**Dataset entries**
-- ==== Sys2Proof/Certificates/Slice0/Obligations.lean ====
section
/-! DEFINITION. The statements for the provers, from the numbered rules of spec/. The words they use (operands, side effects, exact flags,
when an instruction runs to its end, what it may change) are those of Sys2Proof/Safety.lean. -/

open Sys2Proof Sys2Proof.Machine

/-- For every well-formed instruction of every family, with every operand at every value its encoding admits, and every list of
following words, the decoder reads exactly that instruction from its encoding and leaves the following words. An index word is encoded
with bit 8 clear and a byte immediate with a zero high byte (log entry 14). Rules: R100, R101, R106, R110, R113, R114, R116. -/
def Obligations.DecodeOfEncodeIsTheInstruction : Prop :=
  ∀ (i : Instr) (rest : List Word), i.wellFormed = true → decode (encode i ++ rest) = .ok (i, rest)

/-- Whenever the decoder reads an instruction, the instruction meets the constraints of its row (EA class, size, immediate width), the
opcode word masked by the row mask equals the row match value, encoding it gives the same opcode word, and the words consumed are as
many as its encoding has. Rules: R115, R116, R120, R111, R112, R100. -/
def Obligations.DecodedOpcodeMatchesItsRow : Prop :=
  ∀ (op : Word) (ws rest : List Word) (i : Instr), decode (op :: ws) = .ok (i, rest) →
    i.wellFormed = true ∧ op &&& i.row.1 = i.row.2 ∧ (encode i).head? = some op ∧
      ws.length + 1 = (encode i).length + rest.length

/-- The spec examples MOVE.W #0x8000,D2, MOVEQ #-1,D3, ADDI.B #1,D0, MOVEM.L D0/A7,-(A6), LEA (8,A1),A2, DIVU D1,D0, ABCD D1,D0, ROR.W
#4,D0, BCLR #0,(A0), DBF D0,*-2, STOP #0x2000, TRAP #15 and the opcode 0x02BC, which is illegal. Rules: R116, R201, R203, R204, R207,
R233, R252, R296, R313, R321, R335, R376. -/
def Obligations.DecodeOfSpecWords : Prop :=
  decode [0x343C, 0x8000] = .ok (.move .w (.imm 0x8000) (.dn 2), []) ∧
  decode [0x76FF] = .ok (.moveq 3 0xFF, []) ∧
  decode [0x0600, 0x0001] = .ok (.addi .b 1 (.dn 0), []) ∧
  decode [0x48E6, 0x8001] = .ok (.movemToMem .l 0x8001 (.preDec 6), []) ∧
  decode [0x45E9, 0x0008] = .ok (.lea 2 (.disp 1 8), []) ∧
  decode [0x80C1] = .ok (.divu 0 (.dn 1), []) ∧
  decode [0xC101] = .ok (.abcd .dregs 0 1, []) ∧
  decode [0xE858] = .ok (.rorReg .w (.field 4) 0, []) ∧
  decode [0x0890, 0x0000] = .ok (.bclrImm 0 (.ind 0), []) ∧
  decode [0x51C8, 0xFFFC] = .ok (.dbcc .f 0 0xFFFC, []) ∧
  decode [0x4E72, 0x2000] = .ok (.stop 0x2000, []) ∧
  decode [0x4E4F] = .ok (.trap 15, []) ∧
  decode [0x02BC, 0x0000, 0x0000] = .error (.illegalOpcode 0x02BC)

**Aim of the task**
Transcribe each entry exactly as it appears.

**Answer box**
-- ==== Sys2Proof/Certificates/Slice0/Obligations.lean ====
section
/-! DEFINITION. The statements for the provers, from the numbered rules of spec/. The words they use (operands, side effects, exact flags,
when an instruction runs to its end, what it may change) are those of Sys2Proof/Safety.lean. -/

open Sys2Proof Sys2Proof.Machine

/-- For every well-formed instruction of every family, with every operand at every value its encoding admits, and every list of
following words, the decoder reads exactly that instruction from its encoding and leaves the following words. An index word is encoded
with bit 8 clear and a byte immediate with a zero high byte (log entry 14). Rules: R100, R101, R106, R110, R113, R114, R116. -/
def Obligations.DecodeOfEncodeIsTheInstruction : Prop :=
  ∀ (i : Instr) (rest : List Word), i.wellFormed = true → decode (encode i ++ rest) = .ok (i, rest)

/-- Whenever the decoder reads an instruction, the instruction meets the constraints of its row (EA class, size, immediate width), the
opcode word masked by the row mask equals the row match value, encoding it gives the same opcode word, and the words consumed are as
many as its encoding has. Rules: R115, R116, R120, R111, R112, R100. -/
def Obligations.DecodedOpcodeMatchesItsRow : Prop :=
  ∀ (op : Word) (ws rest : List Word) (i : Instr), decode (op :: ws) = .ok (i, rest) →
    i.wellFormed = true ∧ op &&& i.row.1 = i.row.2 ∧ (encode i).head? = some op ∧
      ws.length + 1 = (encode i).length + rest.length

/-- The spec examples MOVE.W #0x8000,D2, MOVEQ #-1,D3, ADDI.B #1,D0, MOVEM.L D0/A7,-(A6), LEA (8,A1),A2, DIVU D1,D0, ABCD D1,D0, ROR.W
#4,D0, BCLR #0,(A0), DBF D0,*-2, STOP #0x2000, TRAP #15 and the opcode 0x02BC, which is illegal. Rules: R116, R201, R203, R204, R207,
R233, R252, R296, R313, R321, R335, R376. -/
def Obligations.DecodeOfSpecWords : Prop :=
  decode [0x343C, 0x8000] = .ok (.move .w (.imm 0x8000) (.dn 2), []) ∧
  decode [0x76FF] = .ok (.moveq 3 0xFF, []) ∧
  decode [0x0600, 0x0001] = .ok (.addi .b 1 (.dn 0), []) ∧
  decode [0x48E6, 0x8001] = .ok (.movemToMem .l 0x8001 (.preDec 6), []) ∧
  decode [0x45E9, 0x0008] = .ok (.lea 2 (.disp 1 8), []) ∧
  decode [0x80C1] = .ok (.divu 0 (.dn 1), []) ∧
  decode [0xC101] = .ok (.abcd .dregs 0 1, []) ∧
  decode [0xE858] = .ok (.rorReg .w (.field 4) 0, []) ∧
  decode [0x0890, 0x0000] = .ok (.bclrImm 0 (.ind 0), []) ∧
  decode [0x51C8, 0xFFFC] = .ok (.dbcc .f 0 0xFFFC, []) ∧
  decode [0x4E72, 0x2000] = .ok (.stop 0x2000, []) ∧
  decode [0x4E4F] = .ok (.trap 15, []) ∧
  decode [0x02BC, 0x0000, 0x0000] = .error (.illegalOpcode 0x02BC)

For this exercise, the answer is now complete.